__Task objective__
Look at each line below and tally those holding "closingHoldEnd"; answer with that figure and nothing else.

··· Listed records ···

/-- What a closing does to the Show Table and the Notice Arbiter's requests (R17): the show keeps every field
of its schedule half, its holds are freed and their seats leave held, its tally is recomputed,
soldout_asked is clear, and the closure report and any SOLD_OUT clear are sent. -/
theorem closeShow_effect (i : ShowIx) (prev : Band) (reason : NoticeEnd) (s : State) :
    let t := closeShow i prev reason s
    OtherShowsStay i s t ∧ HoldsLetGo i s t ∧
    t.shows.recs[i] =
      { tally s.shows.cfg.bandSets[s.shows.recs[i].bandSet] prev
          { s.shows.recs[i] with held := s.shows.recs[i].held - seatsHeldFor s i } with
        soldoutAsked := false } ∧
    t.shows.cfg = s.shows.cfg ∧
    t.bus.toArbiter = s.bus.toArbiter ++ closingMsgs reason i s.shows.recs[i] ∧
    { t.bus with raises := s.bus.raises, toArbiter := s.bus.toArbiter } = s.bus := by
  have hh : ∀ k ∈ holdsOn s i, ∀ h, holdAt s k = some h → h.showIx = i := by
    intro k hk h e
    simp only [holdsOn, List.mem_filter] at hk
    simpa [e] using hk.2
  obtain ⟨g1, g2, g3, g4, g5, g6⟩ := endHolds_effect (closingHoldEnd reason) i (holdsOn s i) s hh
  have hmem : ∀ j, holdsFor s i j = ((holdsOn s i).contains j && (holdAt s j).isSome) := by
    intro j
    rw [Bool.eq_iff_iff]
    simp only [holdsOn, holdsFor, Bool.and_eq_true, List.contains_iff_mem, List.mem_filter]
    change _ ∧ Option.any _ (holdAt s j) = true ↔ _
    cases holdAt s j <;> simp
  have hsum : seatsIn s (holdsOn s i) = seatsHeldFor s i := by
    unfold seatsHeldFor seatsIn
    congr 1
    apply List.map_congr_left
    intro k _
    rw [hmem k]
    change _ = if _ then ((holdAt s k).map HoldRec.seats).getD 0 else 0
    cases holdAt s k <;> simp
  rw [hsum] at g2
  intro t
  let u := (holdsOn s i).foldl (fun s k => endHold (closingHoldEnd reason) k s) s
  have ht : t = closeShow i prev reason s := rfl
  have hg6 : { u.bus with raises := s.bus.raises } = s.bus := g6
  have hu : u.shows.recs[i] =
      { s.shows.recs[i] with held := s.shows.recs[i].held - seatsHeldFor s i } := g2
  have hasked : u.shows.recs[i].soldoutAsked = s.shows.recs[i].soldoutAsked := by rw [hu]
  let v := sendArbiter (.closure i reason) (retally i prev u)
  have hv : v.shows.recs[i] =
      tally u.shows.cfg.bandSets[u.shows.recs[i].bandSet] prev u.shows.recs[i] := put_same _ _ _
  have hva : v.shows.recs[i].soldoutAsked = s.shows.recs[i].soldoutAsked := by rw [hv]; exact hasked
  have htv : t = if v.shows.recs[i].soldoutAsked = true then
      setShow i { v.shows.recs[i] with soldoutAsked := false } (sendArbiter (.clear i) v)
    else v := rfl
  have hsh : t.shows.recs = put u.shows.recs i
      { tally u.shows.cfg.bandSets[u.shows.recs[i].bandSet] prev u.shows.recs[i] with
        soldoutAsked := false } ∧ t.shows.holds = u.shows.holds ∧
      t.shows.holdList = u.shows.holdList ∧ t.shows.cfg = u.shows.cfg ∧
      t.bus = { u.bus with
        toArbiter := u.bus.toArbiter ++ closingMsgs reason i s.shows.recs[i] } := by
    unfold closingMsgs
    rw [← hva, htv]
    by_cases h : v.shows.recs[i].soldoutAsked = true
    · rw [if_pos h, if_pos h]
      refine ⟨?_, rfl, rfl, rfl, ?_⟩
      · rw [hv]; exact put_put_same _ _ _ _
      · simp [v, setShow, sendArbiter, retally]
    · rw [if_neg h, if_neg h]
      refine ⟨?_, rfl, rfl, rfl, rfl⟩
      have e : v.shows.recs[i] = { v.shows.recs[i] with soldoutAsked := false } := by
        have : v.shows.recs[i].soldoutAsked = false := by simpa using h
        rw [← this]
      rw [hv] at e
      rw [← e]; rfl
  obtain ⟨e1, e2, e3, e4, e5⟩ := hsh
  refine ⟨fun j hj => ?_, ⟨fun j => ?_, ?_⟩, ?_, e4.trans g5, ?_, ?_⟩
  · rw [e1, put_other _ _ _ _ hj]; exact g1 j hj
  · rw [e2]; simp only [u]; rw [g3 j, hmem j]
    simp only [Bool.and_eq_true, List.contains_iff_mem]
  · exact e3.trans (g4.trans (congrArg (s.shows.holdList.filter ·)
      (funext fun j => congrArg (! ·) (hmem j).symm)))
  · rw [e1, put_same]
    exact congrArg (fun x : ShowRec => { x with soldoutAsked := false })
      (tally_congr prev (show u.shows.cfg = s.shows.cfg from g5) hu)
  · rw [e5]
    have : u.bus.toArbiter = s.bus.toArbiter := by rw [← hg6]
    exact congrArg (· ++ closingMsgs reason i s.shows.recs[i]) this
  · rw [e5, ← hg6]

···

__Exercise response__
2